Collected data entries:
____
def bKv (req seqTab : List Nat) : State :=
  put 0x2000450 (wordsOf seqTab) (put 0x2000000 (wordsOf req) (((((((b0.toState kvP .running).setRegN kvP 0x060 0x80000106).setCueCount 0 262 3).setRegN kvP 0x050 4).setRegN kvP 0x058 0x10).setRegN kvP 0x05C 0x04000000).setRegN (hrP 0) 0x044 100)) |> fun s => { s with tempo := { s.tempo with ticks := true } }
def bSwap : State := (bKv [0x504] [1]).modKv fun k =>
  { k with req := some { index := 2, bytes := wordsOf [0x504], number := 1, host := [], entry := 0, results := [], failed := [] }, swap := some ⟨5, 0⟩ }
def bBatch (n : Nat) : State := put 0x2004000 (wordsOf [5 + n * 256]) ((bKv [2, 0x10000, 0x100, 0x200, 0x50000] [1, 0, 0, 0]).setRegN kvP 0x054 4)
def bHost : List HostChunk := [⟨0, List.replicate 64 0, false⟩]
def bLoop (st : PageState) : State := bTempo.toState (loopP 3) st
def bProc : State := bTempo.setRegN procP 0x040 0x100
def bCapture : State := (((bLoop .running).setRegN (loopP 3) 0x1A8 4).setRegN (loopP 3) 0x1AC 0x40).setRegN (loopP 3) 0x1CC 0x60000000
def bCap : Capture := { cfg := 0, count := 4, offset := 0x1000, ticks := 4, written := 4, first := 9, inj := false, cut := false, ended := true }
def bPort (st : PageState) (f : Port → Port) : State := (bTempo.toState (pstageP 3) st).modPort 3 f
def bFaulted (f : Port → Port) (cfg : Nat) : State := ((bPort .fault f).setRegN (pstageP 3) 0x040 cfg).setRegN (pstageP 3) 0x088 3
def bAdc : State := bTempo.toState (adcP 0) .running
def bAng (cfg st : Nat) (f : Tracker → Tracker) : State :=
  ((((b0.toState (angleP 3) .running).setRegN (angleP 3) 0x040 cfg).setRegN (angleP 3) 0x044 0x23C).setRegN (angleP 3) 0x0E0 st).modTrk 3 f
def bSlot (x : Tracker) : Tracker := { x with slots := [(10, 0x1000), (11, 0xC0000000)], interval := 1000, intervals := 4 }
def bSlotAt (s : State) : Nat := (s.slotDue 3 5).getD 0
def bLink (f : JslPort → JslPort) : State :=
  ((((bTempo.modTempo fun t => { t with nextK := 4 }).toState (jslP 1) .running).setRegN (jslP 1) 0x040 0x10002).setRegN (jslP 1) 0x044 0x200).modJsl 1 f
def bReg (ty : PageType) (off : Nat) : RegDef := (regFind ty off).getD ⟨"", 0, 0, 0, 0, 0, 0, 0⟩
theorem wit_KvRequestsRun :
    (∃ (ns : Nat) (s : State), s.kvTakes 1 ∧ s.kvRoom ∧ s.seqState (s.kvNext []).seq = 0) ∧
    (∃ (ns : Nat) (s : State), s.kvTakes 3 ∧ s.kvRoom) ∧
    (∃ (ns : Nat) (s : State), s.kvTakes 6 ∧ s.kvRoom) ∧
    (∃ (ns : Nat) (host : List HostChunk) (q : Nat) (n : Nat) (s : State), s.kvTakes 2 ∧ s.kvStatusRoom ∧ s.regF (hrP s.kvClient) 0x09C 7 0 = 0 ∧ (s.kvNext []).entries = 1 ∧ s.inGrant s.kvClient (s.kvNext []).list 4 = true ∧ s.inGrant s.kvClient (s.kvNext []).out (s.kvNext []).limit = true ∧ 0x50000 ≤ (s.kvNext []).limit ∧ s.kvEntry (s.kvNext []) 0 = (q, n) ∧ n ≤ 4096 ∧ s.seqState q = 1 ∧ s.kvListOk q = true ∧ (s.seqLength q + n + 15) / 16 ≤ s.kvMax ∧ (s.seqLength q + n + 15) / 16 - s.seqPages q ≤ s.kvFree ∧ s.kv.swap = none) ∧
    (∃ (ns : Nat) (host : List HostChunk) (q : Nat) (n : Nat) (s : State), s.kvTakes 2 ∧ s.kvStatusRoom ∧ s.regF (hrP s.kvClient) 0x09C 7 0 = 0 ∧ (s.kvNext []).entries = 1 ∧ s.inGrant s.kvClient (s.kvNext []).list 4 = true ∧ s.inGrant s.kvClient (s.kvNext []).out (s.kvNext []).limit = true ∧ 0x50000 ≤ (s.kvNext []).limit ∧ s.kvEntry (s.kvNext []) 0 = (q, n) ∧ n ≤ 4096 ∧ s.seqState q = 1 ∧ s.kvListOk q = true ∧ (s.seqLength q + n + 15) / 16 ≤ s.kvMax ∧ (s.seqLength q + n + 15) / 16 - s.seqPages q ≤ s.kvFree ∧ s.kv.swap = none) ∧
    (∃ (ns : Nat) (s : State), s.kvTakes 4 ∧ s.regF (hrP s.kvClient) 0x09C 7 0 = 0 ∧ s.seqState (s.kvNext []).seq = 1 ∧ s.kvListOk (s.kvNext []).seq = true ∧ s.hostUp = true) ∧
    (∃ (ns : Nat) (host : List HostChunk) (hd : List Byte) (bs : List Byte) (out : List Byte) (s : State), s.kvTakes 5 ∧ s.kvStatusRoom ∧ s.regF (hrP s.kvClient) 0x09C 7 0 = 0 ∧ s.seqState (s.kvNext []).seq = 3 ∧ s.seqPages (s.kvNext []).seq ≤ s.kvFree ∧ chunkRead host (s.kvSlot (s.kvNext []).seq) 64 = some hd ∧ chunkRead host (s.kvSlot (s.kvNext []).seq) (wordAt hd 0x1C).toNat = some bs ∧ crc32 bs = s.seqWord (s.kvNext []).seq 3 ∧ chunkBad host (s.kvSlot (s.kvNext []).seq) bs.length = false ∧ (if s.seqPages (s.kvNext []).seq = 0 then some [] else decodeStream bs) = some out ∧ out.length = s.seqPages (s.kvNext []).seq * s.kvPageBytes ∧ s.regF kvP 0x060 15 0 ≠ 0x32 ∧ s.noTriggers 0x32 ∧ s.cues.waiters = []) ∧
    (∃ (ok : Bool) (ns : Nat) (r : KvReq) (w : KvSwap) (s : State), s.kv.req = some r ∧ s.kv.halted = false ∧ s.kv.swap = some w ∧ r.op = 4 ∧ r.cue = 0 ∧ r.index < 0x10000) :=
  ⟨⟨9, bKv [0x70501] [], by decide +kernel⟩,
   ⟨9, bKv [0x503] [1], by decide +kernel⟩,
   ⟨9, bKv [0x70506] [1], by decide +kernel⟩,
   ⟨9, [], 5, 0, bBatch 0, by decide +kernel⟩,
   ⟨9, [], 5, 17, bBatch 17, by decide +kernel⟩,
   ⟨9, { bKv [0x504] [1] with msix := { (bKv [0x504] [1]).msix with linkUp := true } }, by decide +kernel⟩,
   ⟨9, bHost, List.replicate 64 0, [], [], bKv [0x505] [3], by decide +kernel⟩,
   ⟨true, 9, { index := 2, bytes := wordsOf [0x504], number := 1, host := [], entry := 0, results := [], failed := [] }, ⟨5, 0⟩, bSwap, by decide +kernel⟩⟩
____
• _TASK DESCRIPTION_: Report only how many lines in the entries above contain the string "bSwap".

• _RESPONSE_: 2